As with the flat tax, if you file a lump sum, you can’t file a joint return with your spouse and you won’t qualify for the single tax credit.
However, the lump sum is not available to everyone. It cannot be used by those who use a tax card in a given tax year, those who use a PIT exemption, those who trade in foreign exchange, operate pharmacies, sell parts and accessories for motor vehicles, and manufacture products subject to excise taxes (except energy derived from RES).
Tax card
This form of taxation is considered the simplest, mainly because the amount of tax in the tax card is fixed – it is set by the Head of the Tax Office once a year. The decision on the amount of the tax card is received by the taxpayer at the beginning of the year, and if the established amount does not suit the entrepreneur, he can opt out of the tax card and choose another form of taxation within 14 days of receiving the decision.

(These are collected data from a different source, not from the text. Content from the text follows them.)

/-- Whoever held it, afterwards no link holds a session. -/
theorem Part.loseSession_eq {c : Part} (l : LinkId) (h1 : c.manager.holder = none → c.manager.staging = none)
    (h2 : c.manager.holder = none → c.manager.sessionId = 0) : c.loseSession l = { c with
      manager := { c.manager with holder := none, sessionId := 0, staging := none }
      alarm := { c.alarm with journal := c.alarm.journal.appendAll (c.manager.lost l) } } := by
  unfold Part.loseSession Manager.lost
  split
  · next hn =>
    have hm : { c.manager with holder := none, sessionId := 0, staging := none } = c.manager := by
      rw [← hn, ← h1 hn, ← h2 hn]
    rw [hm, if_pos hn]
    rfl
  · next k hk =>
    rw [if_neg (by rw [hk]; nofun)]
    rfl

/-- A check abandoned leaves everything but the check and the holder's link. -/
theorem Part.StopsCheck.frame {t u : Part} (h : Part.StopsCheck l t u) : u.manager = { t.manager with check := none } ∧
    u.alarm = t.alarm ∧ u.active = t.active ∧ u.panel = t.panel := by
  rcases h with ⟨hc, rfl⟩ | ⟨k, g, d, -, -, -, -, rfl⟩
  · exact ⟨by rw [← hc], rfl, rfl, rfl⟩
  · exact ⟨rfl, Part.setLink_alarm .., Part.setLink_active .., Part.setLink_panel ..⟩

/-! ## The rebuild (R28, R61, R77, R101) -/

theorem Point.warm_pattern (d : Point) : d.warm.pattern = .off := by
  unfold Point.pattern
  rcases d.warm_state with ⟨h, -⟩ | ⟨h, -⟩ <;> rw [h]

theorem Alarm.abnormalEnabled_eq (a : Alarm) : a.abnormalEnabled = allPoints.filter fun p =>
    decide (a.points[p].state ≠ .disabled ∧ a.points[p].abnormal = true) :=
  List.filter_congr fun p _ => by rw [Bool.decide_and, Bool.decide_eq_true]

theorem Alarm.mem_abnormalEnabled (a : Alarm) (p : PointId) :
    p ∈ a.abnormalEnabled ↔ a.points[p].state ≠ .disabled ∧ a.points[p].abnormal = true := by
  rw [Alarm.abnormalEnabled_eq, mem_pointsWith, decide_eq_true_iff]

/-- The entry passes of a warm restart, as a chain. -/
theorem Alarm.warmPassed_chain (e : Env) (a : Alarm) (h : ∀ p : PointId, e.config.points[p].suppressor ≠ some p) :
    Chain (fun p => Alarm.Begun e.warm p .restart) (e.config.passOrder a.abnormalEnabled) a.warmClear (a.warmPassed e) :=
  Alarm.passes_chain e.warm .restart _ _ h

theorem Alarm.warmPassed_begun (e : Env) (a : Alarm) (h : ∀ p : PointId, e.config.points[p].suppressor ≠ some p) :
    Alarm.AllBegun e.warm .restart (e.config.passOrder a.abnormalEnabled) a.warmClear (a.warmPassed e) :=
  (a.warmPassed_chain e h).allBegun (Configuration.passOrder_nodup _ ((List.nodup_finRange 96).filter _))
    fun p _ => a.warmClear_inactive p

theorem Alarm.warmPassed_elapsed (e : Env) (a : Alarm) : (a.warmPassed e).journal.elapsed = a.journal.elapsed :=
  (a.warmPassed_turns e).keeps (P := fun b => b.journal.elapsed = a.journal.elapsed)
    (fun _ _ h hb => h.elapsed.trans hb) rfl

/-! ### What a warm restart leaves -/

section
variable (hself : ∀ p : PointId, e.config.points[p].suppressor ≠ some p)
include hself

theorem Alarm.warmRestart_shelf : (a.warmRestart e).shelf = [] :=
  (a.warmPassed_chain e hself).same (F := Alarm.shelf) fun _ _ _ => Alarm.Begun.shelf

theorem Alarm.warmRestart_chatter (p : PointId) : (a.warmRestart e).chatter[p] = ⟨0, none⟩ := by
  have h := (a.warmPassed_chain e hself).same (F := Alarm.chatter) fun _ _ _ => Alarm.Begun.chatter
  exact (congrArg (fun v : Vector Chatter 96 => v[p]) h).trans (getElem_replicate_fin ..)

/-- The points without an entry pass are those that the rebuild made IDLE, or left DISABLED. -/
theorem Alarm.warmRestart_others (h : ¬(a.points[p].state ≠ .disabled ∧ a.points[p].abnormal = true)) :
    (a.warmRestart e).points[p] = a.points[p].warm := by
  have hnot : p ∉ e.config.passOrder a.abnormalEnabled := by
    rwa [Configuration.mem_passOrder, Alarm.mem_abnormalEnabled]
  exact ((a.warmPassed_begun e hself).others p hnot).trans (a.warmClear_points p)

theorem Alarm.warmRestart_entered (hd : a.points[p].state ≠ .disabled) (ha : a.points[p].abnormal = true) :
    (a.warmRestart e).points[p].occurrence = occurrenceAfter a.points[p].occurrence ∧
      ((a.warmRestart e).points[p].state = .suppressed ∨
        (a.warmRestart e).points[p].state = e.config.points[p].sequence.entryState) := by
  have hmem : p ∈ e.config.passOrder a.abnormalEnabled := by
    rw [Configuration.mem_passOrder, Alarm.mem_abnormalEnabled]
    exact ⟨hd, ha⟩
  have hall := a.warmPassed_begun e hself
  have hocc := hall.occurrence p hmem
  rw [a.warmClear_points p, Point.warm_occurrence] at hocc
  exact ⟨hocc, hall.state p hmem⟩

end

/-- The alarms of a warm restart before the rebuild. -/
abbrev Part.warmStart (l : LinkId) (t : Part) : Alarm :=
  { t.alarm with journal := t.alarm.journal.append { kind := .startWarm, origin := .link l } }

theorem Part.warm_alarm (l : LinkId) (t : Part) : (t.warm l).alarm = (t.warmStart l).warmRestart (t.env .part) := rfl

/-! ## The request -/

/-- What a warm restart's requests read and append before the rebuild. -/
theorem restartWarmBody_eq {t : Part} {bs : List Byte} (hf : field bs 0 1 = 0) : restartWarmBody l bs t =
    ((t.endForRestart l).warm l, some (okAnswer (be 4 (t.endForRestart l).alarm.journal.nextSeq))) := by
  unfold restartWarmBody
  exact if_neg fun hne => hne hf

To use the tax card, you must:
- Conduct business in the territory of Poland;
- Apply for the application of taxation in the form of a tax card;
- Carry out activities that qualify for tax card accounting;
- Make sure the spouse is not engaged in a similar business activity taxed on a general or flat rate basis.
In addition, a person wishing to use the tax card cannot:
- manufacture products subject to excise taxes;
- use the services of non-contracted individuals outside of specialized services.
- conduct other business activities besides those indicated in the application.
Important!
All of the above conditions must be met for an entrepreneur to be able to settle using the tax card.
How to change the type of taxation?
The choice of the form of taxation you make when starting a business will only be binding for a while. Changing the type of tax ation differs somewhat depending on how you currently account for your business.
Are you paying flat tax and want to switch back to the general rules? Submit a statement to opt out of the flat rate by the 20th of the month following the month in which you earn your first business income for the year, or by the end of the year if you earned your first income in December. You will submit the statement through CEIDG or at the Tax Office. In an analogous way, you can switch from a lump sum to general principles and… vice versa. The same deadlines apply when coming from general principles to a flat rate or lump sum.
However, if you want to opt out of the tax card, you only have until January 20 of the calendar year to do so. Similarly, if you want to switch from another form of taxation to a tax card – you can submit the relevant application (PIT-16) by January 20 to the Tax Office or through the CEIDG. After sending the application, wait for the decision of the head of the US, who will also inform you about the amount of tax. In case you receive a negative decision, you can choose only a flat rate or general rules -. refusal decision on. switching to a tax card blocks the possibility of taking advantage of the flat tax.